Currently, Cystic Fibrosis (CF) patients lack the ability to track their lung health at home, relying instead on doctor checkups leading to delayed treatment and lung damage. By leveraging the ubiquity of the smartphone to lower costs and increase portability, a smartphone-based peripheral pH measurement device was designed to attach directly to the headphone port to harvest power and communicate with a smartphone application. This platform was tested using prepared pH buffers and sputum samples from CF patients. The system matches within ~0.03 pH of a benchtop pH meter while fully powering itself and communicating with a Samsung Galaxy S3 smartphone paired with either a glass or Iridium Oxide (IrOx) electrode. The IrOx electrodes were found to have 25% higher sensitivity than the glass probes at the expense of larger drift and matrix sensitivity that can be addressed with proper calibration. The smartphone-based platform has been demonstrated as a portable replacement for laboratory pH meters, and supports both highly robust glass probes and the sensitive and miniature IrOx electrodes with calibration.

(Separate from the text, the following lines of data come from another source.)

/-- `mstatus` with SD. -/
def mstatusOf (c : Csrs) : Word := setBit c.mstatus 63 (fld c.mstatus 13 2 == 3 || fld c.mstatus 9 2 == 3)
/-- Bits of `mstatus` that `sstatus` shows. -/
def sstatusMask : Word := 0x80000003000C6722#64
/-- Writable bits of `mstatus` but for MPP. -/
def mstatusMask : Word := 0x00000000007E67AA#64
/-- Writable bits of `medeleg`: the standard causes but 10, 11 and 14, and 24 to 31 (R325). -/
def medelegMask : Word := 0x00000000FF00B3FF#64
/-- Writable bits of `mideleg`: SSI, STI, SEI and 16 to 18 (R325). -/
def midelegMask : Word := 0x0000000000070222#64
/-- Implemented bits of `mie`. -/
def mieMask : Word := 0x0000000000070AAA#64

/-- `a` where the mask is 0, `b` where it is 1. -/
def mix (mask a b : Word) : Word := (a &&& ~~~mask) ||| (b &&& mask)

/-- `fcsr`. -/
def fcsrOf (c : Csrs) : Word := word (c.fflags.toNat + 32 * c.frm.toNat)
/-- `vtype`. -/
def vtypeOf (c : Csrs) : Word := if c.vill then 0x8000000000000000#64 else word c.vtype.toNat

/-- `scrubptr` (R351). -/
def scrubptrOf (s : State) : Word :=
  let c := s.scrubs.get s.h.csr.scrubSel
  word (c.ptr * 2 ^ 12 + c.last * 2 ^ 36 + s.h.csr.scrubSel.val * 2 ^ 60 + boolNat c.act * 2 ^ 63)
/-- `rdyfn` (R375). -/
def rdyfnOf (s : State) : Word :=
  word ((tgetD s.ready s.h.csr.rdySel.val 0#32).toNat + s.h.csr.rdySel.val * 2 ^ 58)
/-- `ctxcomp` (R320). -/
def ctxcompOf (s : State) : Word :=
  word (s.h.csr.compAlloc.toNat + 256 * (match ctxOf s s.h.ctx with | some c => c.cceil.toNat | none => 0))
/-- `mhartid` (R14). -/
def mhartidOf (s : State) : Word := word (s.device % 256 * 2 ^ 10 + myTile s)

/-- Eight PMP configuration bytes from entry `lo`. -/
def pmpcfgOf (c : Csrs) (lo : Nat) : Word := word (leNat ((c.pmpcfg.toList.drop lo).take 8))

/-- A PMP address as it is read under the 4 KiB granule: the low bits read as ones in an entry of NAPOT, and as zeros in any other (R28). What was
written stays. -/
def pmpaddrOf (c : Csrs) (i : Fin 16) : Word :=
  let a := c.pmpaddr.get i
  if (c.pmpcfg.get i).toNat / 8 % 4 = 3 then setFld a 0 9 0x1FF else setFld a 0 10 0

/-- A Zicntr counter is readable in the mode (R45). -/
def counterOk (s : State) (bit : Nat) : Bool :=
  match s.h.mode with
  | .m => true
  | .s => bitAt s.h.csr.mcounteren bit
  | .u => bitAt s.h.csr.mcounteren bit && bitAt s.h.csr.scounteren bit

/-- `some v` under a condition. -/
def onlyIf (c : Bool) (v : Word) : Option Word := if c then some v else none

/-- The user CSRs of the base set; none for a number that is not one of them or is not accessible. -/
def readUser (s : State) (n : Nat) : Option Word :=
  let c := s.h.csr
  let fs := fld c.mstatus 13 2 != 0
  let vs := fld c.mstatus 9 2 != 0
  match n with
  | 0x001 => onlyIf fs (word c.fflags.toNat)
  | 0x002 => onlyIf fs (word c.frm.toNat)
  | 0x003 => onlyIf fs (fcsrOf c)
  | 0x008 => onlyIf vs (word c.vstart)
  | 0x009 => onlyIf vs (word (boolNat c.vxsat))
  | 0x00A => onlyIf vs (word c.vxrm.toNat)
  | 0x00F => onlyIf vs (word (boolNat c.vxsat + 2 * c.vxrm.toNat))
  | 0xC20 => onlyIf vs (word c.vl)
  | 0xC21 => onlyIf vs (vtypeOf c)
  | 0xC22 => onlyIf vs 64
  | 0xC00 => onlyIf (counterOk s 0) (cycleOf s)
  | 0xC01 => onlyIf (counterOk s 1) (timeOf s)
  | 0xC02 => onlyIf (counterOk s 2) c.instret
  | _ => onlyIf (0xC03 ≤ n && n ≤ 0xC1F) 0

/-- The custom CSRs (R45). -/
def readCustom (s : State) (n : Nat) : Option Word :=
  let c := s.h.csr
  match n with
  | 0x800 => some c.jobseed
  | 0x801 => some c.mcfg
  | 0x802 => some c.mdrop
  | 0x803 => some c.mamaxv
  | 0x804 => some c.vbscfg
  | 0x805 => some c.dflog
  | 0x806 => some (word c.dagemax)
  | 0x807 => some (word (clusterAt s (myCluster s)).aspen.period)
  | 0x808 => some c.mprog
  | 0x809 => some c.mcoord
  | 0xCC0 => some (word s.h.loc)
  | 0xCC1 => some c.dfcnt
  | 0xCC2 => some c.dseq
  | 0xCC3 => some c.qkey
  | 0xCC4 => some c.rcvtag
  | 0xCC5 => some (wcnt s.h)
  | 0x5C0 => some (word (myPid s))
  | 0x5C1 => some (ctxcompOf s)
  | 0x7C0 => some (scrubptrOf s)
  | 0x7C1 => some (rdyfnOf s)
  | _ => none

/-- The supervisor CSRs. -/
def readS (s : State) (n : Nat) : Option Word :=
  let c := s.h.csr
  match n with
  | 0x100 => some (mstatusOf c &&& sstatusMask)
  | 0x104 => some (c.mie &&& c.mideleg)
  | 0x105 => some c.stvec
  | 0x106 => some c.scounteren
  | 0x10A => some 0
  | 0x140 => some c.sscratch
  | 0x141 => some c.sepc
  | 0x142 => some c.scause
  | 0x143 => some c.stval
  | 0x144 => some (mipOf s s.h &&& c.mideleg)
  | 0x180 => onlyIf (!(s.h.mode == .s && bitAt c.mstatus 20)) c.satp
  | _ => none

/-- The machine CSRs. -/
def readM (s : State) (n : Nat) : Option Word :=
  let c := s.h.csr
  match n with
  | 0x300 => some (mstatusOf c)
  | 0x301 => some Config.misa
  | 0x302 => some c.medeleg
  | 0x303 => some c.mideleg
  | 0x304 => some c.mie
  | 0x305 => some c.mtvec
  | 0x306 => some c.mcounteren
  | 0x30A => some 0
  | 0x320 => some 0
  | 0x340 => some c.mscratch
  | 0x341 => some c.mepc
  | 0x342 => some c.mcause
  | 0x343 => some c.mtval
  | 0x344 => some (mipOf s s.h)
  | 0x3A0 => some (pmpcfgOf c 0)
  | 0x3A2 => some (pmpcfgOf c 8)
  | 0xB00 => some (cycleOf s)
  | 0xB02 => some c.instret
  | 0xF11 => some 0
  | 0xF12 => some Config.marchid
  | 0xF13 => some Config.mimpid
  | 0xF14 => some (mhartidOf s)
  | 0xF15 => some 0
  | _ =>
    if h : 0x3B0 ≤ n ∧ n < 0x3C0 then some (pmpaddrOf c ⟨n - 0x3B0, by omega⟩)
    else onlyIf ((0xB03 ≤ n && n ≤ 0xB1F) || (0x323 ≤ n && n ≤ 0x33F)) 0

/-- The least mode that may access a CSR number. -/
def csrMode (n : Nat) : Mode := Mode.ofCode (n / 256 % 4)

/-- Read a CSR in the present mode; none is an illegal instruction (R45, RISC-V). -/
def csrRead (s : State) (n : Nat) : Option Word :=
  if s.h.mode.rank < (csrMode n).rank || n / 256 % 4 = 2 then none
  else match readCustom s n with
    | some v => some v
    | none => match readUser s n with
      | some v => some v
      | none => match readS s n with
        | some v => some v
        | none => readM s n

/-! Writing -/

/-- The legal value of `mstatus` for a write under a mask. -/
def newMstatus (old v mask : Word) : Word :=
  let m := mix mask old v
  if fld v 11 2 = 2 || mask != mstatusMask then m else setFld m 11 2 (fld v 11 2)

/-- `mip` after a write that software may make under a mask: bit 16 is only cleared (R326). -/
def newMip (old v mask : Word) : Word :=
  setBit (mix (mask &&& 0x222#64) old v) 16 (bitAt old 16 && (bitAt v 16 || !bitAt mask 16))

/-- Trap vector: mode 0 or 1. -/
def newTvec (v : Word) : Word := v &&& 0xFFFFFFFFFFFFFFFD#64
/-- Exception pc: instructions are 4-byte aligned. -/
def newEpc (v : Word) : Word := v &&& 0xFFFFFFFFFFFFFFFC#64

This tool can enable more frequent pH sputum tracking for CF patients to help detect the onset of pulmonary exacerbation to provide timely and appropriate treatment before serious damage occurs.

Highlights

  • Cystic Fibrosis (CF) is an inherited chronic disease that adversely affects the lungs and digestive systems of about 30,000 children and adults in the United States, as well as approximately 70,000 people worldwide [1]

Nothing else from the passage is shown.